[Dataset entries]
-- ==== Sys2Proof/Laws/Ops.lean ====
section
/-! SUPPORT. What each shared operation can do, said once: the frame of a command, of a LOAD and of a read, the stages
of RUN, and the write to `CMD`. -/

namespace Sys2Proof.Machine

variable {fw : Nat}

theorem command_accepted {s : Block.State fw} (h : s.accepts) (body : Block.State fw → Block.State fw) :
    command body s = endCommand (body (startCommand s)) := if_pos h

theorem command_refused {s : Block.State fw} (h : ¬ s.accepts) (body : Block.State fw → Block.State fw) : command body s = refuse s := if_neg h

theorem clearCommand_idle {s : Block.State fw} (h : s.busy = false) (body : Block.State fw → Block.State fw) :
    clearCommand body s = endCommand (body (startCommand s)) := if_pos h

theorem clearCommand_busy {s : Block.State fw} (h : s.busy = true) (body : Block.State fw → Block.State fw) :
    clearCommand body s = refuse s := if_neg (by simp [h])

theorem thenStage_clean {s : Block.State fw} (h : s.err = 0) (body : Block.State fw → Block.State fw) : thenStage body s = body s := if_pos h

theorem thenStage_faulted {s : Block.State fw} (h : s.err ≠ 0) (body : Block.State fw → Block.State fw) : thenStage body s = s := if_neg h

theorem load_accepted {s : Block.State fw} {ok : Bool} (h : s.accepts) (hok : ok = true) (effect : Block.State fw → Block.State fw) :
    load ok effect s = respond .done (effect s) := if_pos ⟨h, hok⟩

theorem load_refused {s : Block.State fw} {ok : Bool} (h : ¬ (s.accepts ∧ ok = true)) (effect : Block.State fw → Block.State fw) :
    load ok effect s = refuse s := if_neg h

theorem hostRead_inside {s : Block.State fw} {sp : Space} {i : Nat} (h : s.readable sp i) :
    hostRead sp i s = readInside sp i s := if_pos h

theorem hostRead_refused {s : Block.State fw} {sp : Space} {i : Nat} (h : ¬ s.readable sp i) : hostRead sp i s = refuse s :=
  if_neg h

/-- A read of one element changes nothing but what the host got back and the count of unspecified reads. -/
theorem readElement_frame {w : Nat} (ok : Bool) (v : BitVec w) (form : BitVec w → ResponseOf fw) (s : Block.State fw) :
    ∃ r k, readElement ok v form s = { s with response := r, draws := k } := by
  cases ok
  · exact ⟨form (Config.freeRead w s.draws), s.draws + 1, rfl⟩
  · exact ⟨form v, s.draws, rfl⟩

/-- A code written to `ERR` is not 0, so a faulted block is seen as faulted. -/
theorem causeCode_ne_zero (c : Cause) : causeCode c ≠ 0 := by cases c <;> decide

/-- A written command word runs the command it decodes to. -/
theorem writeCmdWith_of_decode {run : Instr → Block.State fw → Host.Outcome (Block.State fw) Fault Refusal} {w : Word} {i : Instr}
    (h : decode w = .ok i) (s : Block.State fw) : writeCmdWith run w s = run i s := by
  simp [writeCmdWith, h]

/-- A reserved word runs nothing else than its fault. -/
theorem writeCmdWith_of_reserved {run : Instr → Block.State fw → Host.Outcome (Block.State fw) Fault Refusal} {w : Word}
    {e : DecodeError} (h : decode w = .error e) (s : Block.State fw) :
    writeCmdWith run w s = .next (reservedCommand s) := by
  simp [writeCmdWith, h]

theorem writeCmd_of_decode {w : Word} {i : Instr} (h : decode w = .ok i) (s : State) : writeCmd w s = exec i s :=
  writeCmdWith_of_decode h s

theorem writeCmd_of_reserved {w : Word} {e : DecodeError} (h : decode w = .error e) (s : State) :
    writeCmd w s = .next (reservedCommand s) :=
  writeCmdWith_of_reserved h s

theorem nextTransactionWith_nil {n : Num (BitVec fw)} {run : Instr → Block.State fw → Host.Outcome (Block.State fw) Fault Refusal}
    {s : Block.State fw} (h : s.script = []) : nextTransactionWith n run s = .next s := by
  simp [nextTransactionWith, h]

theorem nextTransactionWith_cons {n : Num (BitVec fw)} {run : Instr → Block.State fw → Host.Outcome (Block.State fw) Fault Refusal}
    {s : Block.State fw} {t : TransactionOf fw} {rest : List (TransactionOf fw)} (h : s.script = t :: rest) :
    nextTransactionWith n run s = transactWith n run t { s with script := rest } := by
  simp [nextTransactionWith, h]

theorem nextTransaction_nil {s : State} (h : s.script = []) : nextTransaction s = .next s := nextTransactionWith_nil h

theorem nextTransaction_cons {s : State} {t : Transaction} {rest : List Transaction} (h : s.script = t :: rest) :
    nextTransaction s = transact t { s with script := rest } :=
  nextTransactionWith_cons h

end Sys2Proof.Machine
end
* * *
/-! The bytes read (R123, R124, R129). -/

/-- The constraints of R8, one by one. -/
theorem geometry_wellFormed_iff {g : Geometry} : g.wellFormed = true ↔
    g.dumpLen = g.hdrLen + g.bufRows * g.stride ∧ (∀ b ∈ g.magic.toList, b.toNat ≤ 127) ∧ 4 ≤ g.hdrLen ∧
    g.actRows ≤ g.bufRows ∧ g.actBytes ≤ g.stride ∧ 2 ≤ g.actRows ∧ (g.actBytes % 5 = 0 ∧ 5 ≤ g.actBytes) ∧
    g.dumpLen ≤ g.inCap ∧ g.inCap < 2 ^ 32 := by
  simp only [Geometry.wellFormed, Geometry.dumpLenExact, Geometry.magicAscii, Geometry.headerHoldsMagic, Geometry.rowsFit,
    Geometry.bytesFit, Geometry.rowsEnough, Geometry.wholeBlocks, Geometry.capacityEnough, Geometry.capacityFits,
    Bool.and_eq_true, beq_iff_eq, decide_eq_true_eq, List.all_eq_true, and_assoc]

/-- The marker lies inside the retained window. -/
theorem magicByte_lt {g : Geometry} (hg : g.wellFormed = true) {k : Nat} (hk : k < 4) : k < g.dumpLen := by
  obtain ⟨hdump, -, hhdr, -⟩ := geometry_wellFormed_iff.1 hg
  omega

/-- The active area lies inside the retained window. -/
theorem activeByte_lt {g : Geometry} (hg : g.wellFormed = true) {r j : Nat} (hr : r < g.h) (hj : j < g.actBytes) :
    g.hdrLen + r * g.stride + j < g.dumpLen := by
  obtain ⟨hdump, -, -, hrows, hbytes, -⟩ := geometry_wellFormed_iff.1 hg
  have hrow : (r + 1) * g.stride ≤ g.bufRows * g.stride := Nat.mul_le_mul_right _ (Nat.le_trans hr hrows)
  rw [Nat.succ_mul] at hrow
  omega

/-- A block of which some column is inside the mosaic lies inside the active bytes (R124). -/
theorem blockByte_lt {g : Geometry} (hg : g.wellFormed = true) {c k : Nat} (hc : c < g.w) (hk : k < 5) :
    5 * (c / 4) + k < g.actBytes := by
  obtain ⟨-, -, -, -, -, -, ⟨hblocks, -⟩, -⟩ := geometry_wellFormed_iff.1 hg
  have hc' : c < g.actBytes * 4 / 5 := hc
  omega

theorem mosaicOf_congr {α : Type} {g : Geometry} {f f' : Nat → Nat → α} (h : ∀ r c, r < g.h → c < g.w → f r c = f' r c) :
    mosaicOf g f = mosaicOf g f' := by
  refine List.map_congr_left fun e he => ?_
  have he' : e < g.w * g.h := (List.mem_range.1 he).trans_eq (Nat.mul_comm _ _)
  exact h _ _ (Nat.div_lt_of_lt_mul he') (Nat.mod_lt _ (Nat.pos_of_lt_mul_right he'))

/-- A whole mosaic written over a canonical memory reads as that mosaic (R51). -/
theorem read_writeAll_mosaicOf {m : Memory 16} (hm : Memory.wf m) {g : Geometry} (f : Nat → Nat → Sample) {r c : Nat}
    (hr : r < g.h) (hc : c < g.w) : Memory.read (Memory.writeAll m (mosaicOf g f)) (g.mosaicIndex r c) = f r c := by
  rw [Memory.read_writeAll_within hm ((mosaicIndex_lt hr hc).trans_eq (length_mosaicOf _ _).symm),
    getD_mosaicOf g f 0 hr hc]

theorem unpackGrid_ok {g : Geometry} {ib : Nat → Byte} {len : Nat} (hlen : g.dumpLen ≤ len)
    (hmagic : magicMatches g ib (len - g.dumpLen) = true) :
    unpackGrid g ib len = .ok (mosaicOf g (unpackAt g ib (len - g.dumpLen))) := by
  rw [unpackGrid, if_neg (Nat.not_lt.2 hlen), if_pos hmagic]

-- EXERCISE --
What you give back must be the stretch above, starting at the line with "obtain ⟨-, -, -, -, -, -, ⟨hblocks, -⟩, -⟩" and ending at the line with "exact h _ _", copied exactly.

-- TASK ANSWER --
  obtain ⟨-, -, -, -, -, -, ⟨hblocks, -⟩, -⟩ := geometry_wellFormed_iff.1 hg
  have hc' : c < g.actBytes * 4 / 5 := hc
  omega

theorem mosaicOf_congr {α : Type} {g : Geometry} {f f' : Nat → Nat → α} (h : ∀ r c, r < g.h → c < g.w → f r c = f' r c) :
    mosaicOf g f = mosaicOf g f' := by
  refine List.map_congr_left fun e he => ?_
  have he' : e < g.w * g.h := (List.mem_range.1 he).trans_eq (Nat.mul_comm _ _)
  exact h _ _ (Nat.div_lt_of_lt_mul he') (Nat.mod_lt _ (Nat.pos_of_lt_mul_right he'))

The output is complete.